## ACTION ITEM
Every record here needs to be written out again exactly.
⟨
/-- LOADRESP of n bytes that fit IBUF takes n + 2 steps (the statement, n byte writes, the write of IBUF_LEN) and leaves
exactly those bytes as the input, every other IBUF byte as it was (derived from 30_encoding section 7). -/
def Obligations.LoadRespLoadsInput : Prop :=
  ∀ (s : State) (bytes : List Byte) (rest : List Move), s.host.moves = .loadResp bytes :: rest →
    bytes.length ≤ s.params.size →
    ∃ t, Host.Core.run core (bytes.length + 2) s = .next t ∧ InputHolds t bytes ∧
      (∀ k, bytes.length ≤ k → Memory.read t.ibuf k = Memory.read s.ibuf k) ∧
      t = { s with ibuf := t.ibuf, ibufLen := t.ibufLen, host := { s.host with moves := rest } }
end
⟩
## REPLY TO THE TASK
/-- LOADRESP of n bytes that fit IBUF takes n + 2 steps (the statement, n byte writes, the write of IBUF_LEN) and leaves
exactly those bytes as the input, every other IBUF byte as it was (derived from 30_encoding section 7). -/
def Obligations.LoadRespLoadsInput : Prop :=
  ∀ (s : State) (bytes : List Byte) (rest : List Move), s.host.moves = .loadResp bytes :: rest →
    bytes.length ≤ s.params.size →
    ∃ t, Host.Core.run core (bytes.length + 2) s = .next t ∧ InputHolds t bytes ∧
      (∀ k, bytes.length ≤ k → Memory.read t.ibuf k = Memory.read s.ibuf k) ∧
      t = { s with ibuf := t.ibuf, ibufLen := t.ibufLen, host := { s.host with moves := rest } }
end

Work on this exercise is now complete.